(Records excerpted from a collection)
********************
-- ==== Sys2Proof/Machine/ReadPort.lean ====
section
/-! DEFINITION. RD, the read port (R43, R44, R49). -/
namespace Sys2Proof.Machine

/-- RD: the read port returns `REG[idx]`; no register changes (R43, R49). -/
def execRd (idx : Byte) (s : State) : Result :=
  .next { s with rdOut := s.rdOut ++ [reg s idx] }

end Sys2Proof.Machine
end

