-- ==== Sys2Proof/Tests/Slice0.lean ====
section
/-! SUPPORT. The model's own tests: the ill-formed operations that `Instr.wf` refuses, words written out from the spec decoded, one
step per operation against the spec's worked examples and test vectors, and for every obligation with hypotheses a concrete input
that meets them. The expected values stand in 95_test_vectors.md or in the rule that a test's comment names. -/
namespace Sys2Proof.Tests
open Sys2Proof.Machine

/-! ### States to test on -/

/-- The block after INIT 0, free, 0, 0. -/
def started : State :=
  initialise 0#3 .freeRunning false 0#2 State.reset

/-- `started` with the overflow interrupt enabled (INIT 0, free, 1, 0). -/
def startedOvf : State :=
  initialise 0#3 .freeRunning true 0#2 State.reset

/-- `started` with other parameters. -/
def startedWith (c : Config) : State :=
  initialise 0#3 .freeRunning false 0#2 (State.resetWith c)

/-- Two channels, 8-bit PWM only, routes 0 and 1 only. -/
def small : Config :=
  { Config.default with
    nch := .two
    pwmWidths := { six := false, seven := false, ten := false }
    routeCodes := { r0 := true, r1 := true, r2 := false, r3 := false } }

/-- The default parameters with another system clock. -/
def clocked (f : Nat) : Config :=
  { Config.default with fCpu := f }

/-- A Continuous rising-edge capture channel with shift 0 (STARTCAP n, rise, cont, 0). -/
def capturing : Channel :=
  (Channel.reset false).armCapture .rising .continuous 0#5

/-- `s` with channel `n` as `c` and its flag set. -/
def flagged (s : State) (n : ChanId) (c : Channel) : State :=
  s.setChan n { c with ccf := true }

/-- An 8-bit PWM channel without a trigger, `high = 64` (STARTPWM n, 8, none, 64). -/
def driving : Channel :=
  (Channel.reset false).startPwm .w8 .none 64#11

/-- What `f` shows of the next state, if there is one. -/
def after {α : Type} (r : Result) (f : State → α) : Option α :=
  (nextOf r).map f

/-! ### Well-formedness: one ill-formed operation per check (R59 to R66, R70 (c)) -/

theorem test_wf_route : (Instr.init 0#3 .freeRunning false 2#2).wf small = false := by decide
theorem test_wf_route_ok : (Instr.init 0#3 .freeRunning false 1#2).wf small = true := by decide
theorem test_wf_freq : (Instr.startt0 0#28).wf Config.default = false := by decide
theorem test_wf_startcap_ch : (Instr.startcap 2 .rising .continuous 0#5).wf small = false := by decide
theorem test_wf_shift : (Instr.startcap 0 .rising .continuous 24#5).wf Config.default = false := by decide
theorem test_wf_shift_ok : (Instr.startcap 0 .rising .continuous 23#5).wf Config.default = true := by decide
theorem test_wf_startpwm_ch : (Instr.startpwm 2 .w8 .none 0#11).wf small = false := by decide
theorem test_wf_width : (Instr.startpwm 0 .w10 .none 16#11).wf small = false := by decide
theorem test_wf_high : (Instr.startpwm 0 .w8 .none 257#11).wf Config.default = false := by decide
theorem test_wf_high_ok : (Instr.startpwm 0 .w8 .none 256#11).wf Config.default = true := by decide
theorem test_wf_setduty_ch : (Instr.setduty 3 0#11).wf small = false := by decide
theorem test_wf_starttmr_ch : (Instr.starttmr 2 0#16 .timer).wf small = false := by decide
theorem test_wf_edge_ch : (Instr.edge 3 .rising).wf small = false := by decide
theorem test_config_clock : (clocked 0).wf = false ∧ (clocked 4294967296).wf = false := by decide
theorem test_config_routes :
    { Config.default with routeCodes := { r0 := false, r1 := false, r2 := false, r3 := false } }.wf = false := by decide

/-! ### Words (V-ENC, V-RSV) -/

theorem test_decode_init : decode 0b00010000000000000000000001011101#32 = .ok (.init 5#3 .gated true 2#2) := by decide
theorem test_decode_startt0 : decode 0b00100000000000000010010110000000#32 = .ok (.startt0 9600#28) := by decide
theorem test_decode_startcap :
    decode 0b00111100000000000000000010111111#32 = .ok (.startcap 3 .both .oneShot 23#5) := by decide
theorem test_decode_startpwm :
    decode 0b01000111100000000000000100101100#32 = .ok (.startpwm 1 .w10 .rising 300#11) := by decide
theorem test_decode_setduty : decode 0b01010100000000000000000011001000#32 = .ok (.setduty 1 200#11) := by decide
theorem test_decode_starttmr : decode 0b01101000000000010000000110010000#32 = .ok (.starttmr 2 400#16 .pulse) := by decide
theorem test_decode_tick : decode 0b10000000000000000000001111101000#32 = .ok (.tick 1000#16) := by decide
theorem test_decode_edge :
    decode 0b10010100000000000000000000000001#32 = .ok (.edge 1 .rising) ∧ decode 0x90000000#32 = .ok (.edge 0 .falling) := by
  decide
theorem test_decode_service : decode 0b10100000000000000000000000000000#32 = .ok .service := by decide
theorem test_decode_rd : decode 0b10110000000000000000000000011110#32 = .ok (.rd 0x1E#8) := by decide

/-- The four PWM width codes (R78; V-PWM words of widths 8, 7, 6, 10). -/
theorem test_decode_widths :
    decode 0x48C00040#32 = .ok (.startpwm 2 .w8 .both 64#11) ∧ decode 0x49C00064#32 = .ok (.startpwm 2 .w7 .both 100#11) ∧
    decode 0x4AC00020#32 = .ok (.startpwm 2 .w6 .both 32#11) ∧ decode 0x4BC0012C#32 = .ok (.startpwm 2 .w10 .both 300#11) := by
  decide

/-- U1 (V-RSV). -/
theorem test_reserved_op :
    [0x00000000#32, 0x70000000#32, 0xC0000000#32, 0xFFFFFFFF#32].map decode = List.replicate 4 (.error .reservedOp) := by
  decide

/-- U2 (V-RSV): one must-be-zero bit per format. -/
theorem test_must_be_zero :
    [0x10000080#32, 0x30000100#32, 0x32000002#32, 0x40000800#32, 0x50000800#32, 0x60020000#32, 0x80010000#32, 0x90000002#32,
      0xA0000001#32, 0xB0000100#32].map decode = List.replicate 10 (.error .mustBeZero) := by
  decide

/-- The host's entry point reads the same words; 28 bits of a SERVICE word hold no `op`. -/
theorem test_table_word :
    decodeTableWord 32 0x680101F4 = some (.starttmr 2 500#16 .pulse) ∧ decodeTableWord 28 0xA0000000 = none := by
  decide

/-- The texts of V-ENC (R79). -/
theorem test_text_commands :
    assemble "INIT 5, gated, 1, 2\nSTARTT0 9600" = some [0x1000005D#32, 0x20002580#32] ∧
    assemble "STARTCAP 2, fall, oneshot, 4" = some [0x38000025#32] ∧
    assemble "STARTPWM 1, 10, rise, 300\nSETDUTY 1, 200" = some [0x4780012C#32, 0x540000C8#32] ∧
    assemble "STARTTMR 2, 400, pulse" = some [0x68010190#32] := by
  decide

theorem test_text_events :
    assemble "TICK 1000\nEDGE 1, rise  ; an edge\nSERVICE\nRD 0x1E" =
      some [0x800003E8#32, 0x94000001#32, 0xA0000000#32, 0xB000001E#32] ∧
    assemble "TICKS 100000" = some [0x8000FFFF#32, 0x800086A1#32] ∧
    assemble "HALT" = none := by
  decide

/-! ### One step per operation -/

/-- Reset, read through the port: `PIN_RESET = (1, 0, 1, 0)` shows as 05 (V-RST). -/
theorem test_reset_pins :
    reg (State.resetWith { Config.default with pinReset := { c0 := true, c1 := false, c2 := true, c3 := false } }) 0x06#8
      = 0x05#8 := by
  decide

/-- The first step after reset runs the placed word (R80's worked example). -/
theorem test_step_init :
    after (step (State.reset.withFetchWord 32 0x10000004)) (fun t => [reg t 0x01#8, reg t 0x00#8, reg t 0x14#8])
      = some [0x08#8, 0x40#8, 0x00#8] := by
  decide
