-- ==== Sys2Proof/Machine/Operands.lean ====
section
/-! DEFINITION. The operand forms (30_encoding.md R73, R74, R82) and the values the instructions derive from them. -/

namespace Sys2Proof.Machine

open Sys2Proof

/-- An address field as a 16-bit value, zero-extended (R73). -/
def addrOperand (nnn : Addr) : Word := nnn.setWidth 16

/-- The target of JP V0, widened: V0 + nnn, 0 .. 0x10FE (42_flow.md R143). -/
def State.offsetTarget (s : State) (nnn : Addr) : Nat := (s.getV 0).toNat + nnn.toNat

/-- The key index of SKP and SKNP: the whole byte V[x], not masked; above 0xF it is out of range (43_skip.md R168 to R170). -/
def keyCheck (k : Byte) : Option HaltReason :=
  if k.toNat > 0xF then some (.keyIndexOutOfRange k) else none

/-- The address of a font glyph: V[x] * 5, not masked (45_index_memory.md R222). -/
def glyphAddr (b : Byte) : Word := BitVec.ofNat 16 (b.toNat * 5)

/-- The three decimal digits of a byte, hundreds first (45_index_memory.md R223). -/
def bcdDigits (b : Byte) : List Byte :=
  [BitVec.ofNat 8 (b.toNat / 100), BitVec.ofNat 8 (b.toNat / 10 % 10), BitVec.ofNat 8 (b.toNat % 10)]

/-- The sprite of DRW: n bytes from I on (41_display.md R123). -/
def State.spriteRows (s : State) (n : Nibble) : List Byte := s.readBytes s.i.toNat n.toNat

/-- The sum of ADD I, Vx, widened: 0 .. 0x100FE (45_index_memory.md R221). -/
def State.indexSum (s : State) (x : Nibble) : Nat := s.i.toNat + (s.getV x).toNat

end Sys2Proof.Machine
end

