-- ==== Sys2Proof/Laws/Decode.lean ====
section
/-! SUPPORT. The fields of the words that the encoder builds: each field comes back as it went in. -/

namespace Sys2Proof

/-- The fields of a word `g x y n`. -/
theorem fields_append4 (g x y n : Nibble) :
    fieldG (g ++ x ++ y ++ n) = g ∧ fieldX (g ++ x ++ y ++ n) = x ∧ fieldY (g ++ x ++ y ++ n) = y ∧
      fieldN (g ++ x ++ y ++ n) = n := by
  simp only [fieldG, fieldX, fieldY, fieldN]
  refine ⟨?_, ?_, ?_, ?_⟩ <;>
  · apply BitVec.eq_of_getLsbD_eq
    intro k hk
    simp only [BitVec.getLsbD_extractLsb', BitVec.getLsbD_append, hk, decide_true, Bool.true_and]
    repeat' split
    all_goals first | omega | (congr 1; omega)

/-- The fields of a word `g x kk`. -/
theorem fields_append3 (g x : Nibble) (kk : Byte) :
    fieldG (g ++ x ++ kk) = g ∧ fieldX (g ++ x ++ kk) = x ∧ fieldKK (g ++ x ++ kk) = kk := by
  simp only [fieldG, fieldX, fieldKK]
  refine ⟨?_, ?_, ?_⟩ <;>
  · apply BitVec.eq_of_getLsbD_eq
    intro k hk
    simp only [BitVec.getLsbD_extractLsb', BitVec.getLsbD_append, hk, decide_true, Bool.true_and]
    repeat' split
    all_goals first | omega | (congr 1; omega)

/-- The fields of a word `g nnn`. -/
theorem fields_append2 (g : Nibble) (nnn : Addr) :
    fieldG (g ++ nnn) = g ∧ fieldNNN (g ++ nnn) = nnn := by
  simp only [fieldG, fieldNNN]
  refine ⟨?_, ?_⟩ <;>
  · apply BitVec.eq_of_getLsbD_eq
    intro k hk
    simp only [BitVec.getLsbD_extractLsb', BitVec.getLsbD_append, hk, decide_true, Bool.true_and]
    repeat' split
    all_goals first | omega | (congr 1; omega)

/-- A word is its four nibbles. -/
theorem word_eq_append4 (op : Word) : op = fieldG op ++ fieldX op ++ fieldY op ++ fieldN op := by
  simp only [fieldG, fieldX, fieldY, fieldN]
  apply BitVec.eq_of_getLsbD_eq
  intro k hk
  simp only [BitVec.getLsbD_extractLsb', BitVec.getLsbD_append]
  repeat' split
  all_goals (rw [decide_eq_true (by omega), Bool.true_and]; congr 1; omega)

/-- A word is its group, x and kk. -/
theorem word_eq_append3 (op : Word) : op = fieldG op ++ fieldX op ++ fieldKK op := by
  simp only [fieldG, fieldX, fieldKK]
  apply BitVec.eq_of_getLsbD_eq
  intro k hk
  simp only [BitVec.getLsbD_extractLsb', BitVec.getLsbD_append]
  repeat' split
  all_goals (rw [decide_eq_true (by omega), Bool.true_and]; congr 1; omega)

/-- A word is its group and nnn. -/
theorem word_eq_append2 (op : Word) : op = fieldG op ++ fieldNNN op := by
  simp only [fieldG, fieldNNN]
  apply BitVec.eq_of_getLsbD_eq
  intro k hk
  simp only [BitVec.getLsbD_extractLsb', BitVec.getLsbD_append]
  repeat' split
  all_goals (rw [decide_eq_true (by omega), Bool.true_and]; congr 1; omega)

/-- The two bytes of a word put together again (20_memory.md R51). -/
theorem wordOfBytes_hi_lo (w : Word) : wordOfBytes (hiByte w) (loByte w) = w := by
  simp only [wordOfBytes, hiByte, loByte]
  apply BitVec.eq_of_getLsbD_eq
  intro k hk
  simp only [BitVec.getLsbD_extractLsb', BitVec.getLsbD_append]
  split
  all_goals (rw [decide_eq_true (by omega), Bool.true_and]; congr 1; omega)

/-- What the decoder answers on two bytes and more: the decoding of their word. -/
theorem decode_cons (m : ZeroGroupMask) (hi lo : Byte) (rest : List Byte) :
    decode m (hi :: lo :: rest) =
      match decodeWord m (wordOfBytes hi lo) with
      | some i => .instr i rest
      | none => .unknown (wordOfBytes hi lo) rest := rfl

end Sys2Proof
end

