-- ==== Sys2Proof/Tests/Slice0.lean ====
section
/-! SUPPORT. Tests with results from spec/95_test_vectors.md (each names its row) and the words of 30_encoding.md R71 and R76, and a witness for every statement that has hypotheses. -/

namespace Sys2Proof.Tests

open Sys2Proof Sys2Proof.Machine

/-! ### Helpers -/

/-- The state after one step that runs the word from `s` (the conventions of 95_test_vectors.md: idle inputs). -/
def runWord (s : State) (w : Nat) : State :=
  match step (s.withFetchWord 16 w) with
  | .next t => t
  | .fault _ => s
  | .refused _ => s

/-- `s` with a tick at the head of its schedule. -/
def withTick (s : State) (t : Tick) : State := { s with ticks := t :: s.ticks }

/-- The state after one step that takes the tick from `s`. -/
def runTick (s : State) (t : Tick) : State :=
  match step (withTick s t) with
  | .next u => u
  | .fault _ => s
  | .refused _ => s

/-- Inputs with nothing happening. -/
def idle : TickInput := ⟨0, [], false, 0⟩

/-- The start state of the vectors. -/
def r : State := State.reset

/-- `s` with a parameter set: LOW_GUARD, FX1E_SETS_VF, ZERO_GROUP_MASK. -/
def guarded (s : State) : State := { s with cfg := { s.cfg with lowGuard := true } }
def flagged (s : State) : State := { s with cfg := { s.cfg with fx1eSetsVF := true } }
def fullMask (s : State) : State := { s with cfg := { s.cfg with zeroGroupMask := .fullWord } }

/-- `s` with stack entry 0 and SP set, and with SP alone. -/
def oneFrame (s : State) (w : Word) : State := { s with sp := 1, stack := s.stack.set 0 w }
def withSp (s : State) (n : Fin 17) : State := { s with sp := n }

/-- The reason of a halt, if there is one. -/
def reasonOf (s : State) : Option HaltReason :=
  match s.mode with
  | .halted d => some d.reason
  | .running => none
  | .waitingForKey _ => none

/-! ### WellFormed: an ill-formed term for each check -/

theorem test_cls_ignored_bits_refused_under_full_mask : (Instr.cls 1).wellFormed .fullWord = false := by decide
theorem test_ret_ignored_bits_refused_under_full_mask : (Instr.ret 1).wellFormed .fullWord = false := by decide
theorem test_cls_ignored_bits_allowed_under_low_byte : (Instr.cls 1).wellFormed .lowByte = true := by decide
********************
## What you are asked to do
When you reach the line holding "theorem test_wf_shift_ok : (Instr.startcap" in the records above, begin reproducing exactly, stop after the line holding "(V-ENC, V-RSV) -/", and output nothing else.

## Response
theorem test_wf_shift_ok : (Instr.startcap 0 .rising .continuous 23#5).wf Config.default = true := by decide
theorem test_wf_startpwm_ch : (Instr.startpwm 2 .w8 .none 0#11).wf small = false := by decide
theorem test_wf_width : (Instr.startpwm 0 .w10 .none 16#11).wf small = false := by decide
theorem test_wf_high : (Instr.startpwm 0 .w8 .none 257#11).wf Config.default = false := by decide
theorem test_wf_high_ok : (Instr.startpwm 0 .w8 .none 256#11).wf Config.default = true := by decide
theorem test_wf_setduty_ch : (Instr.setduty 3 0#11).wf small = false := by decide
theorem test_wf_starttmr_ch : (Instr.starttmr 2 0#16 .timer).wf small = false := by decide
theorem test_wf_edge_ch : (Instr.edge 3 .rising).wf small = false := by decide
theorem test_config_clock : (clocked 0).wf = false ∧ (clocked 4294967296).wf = false := by decide
theorem test_config_routes :
    { Config.default with routeCodes := { r0 := false, r1 := false, r2 := false, r3 := false } }.wf = false := by decide

/-! ### Words (V-ENC, V-RSV) -/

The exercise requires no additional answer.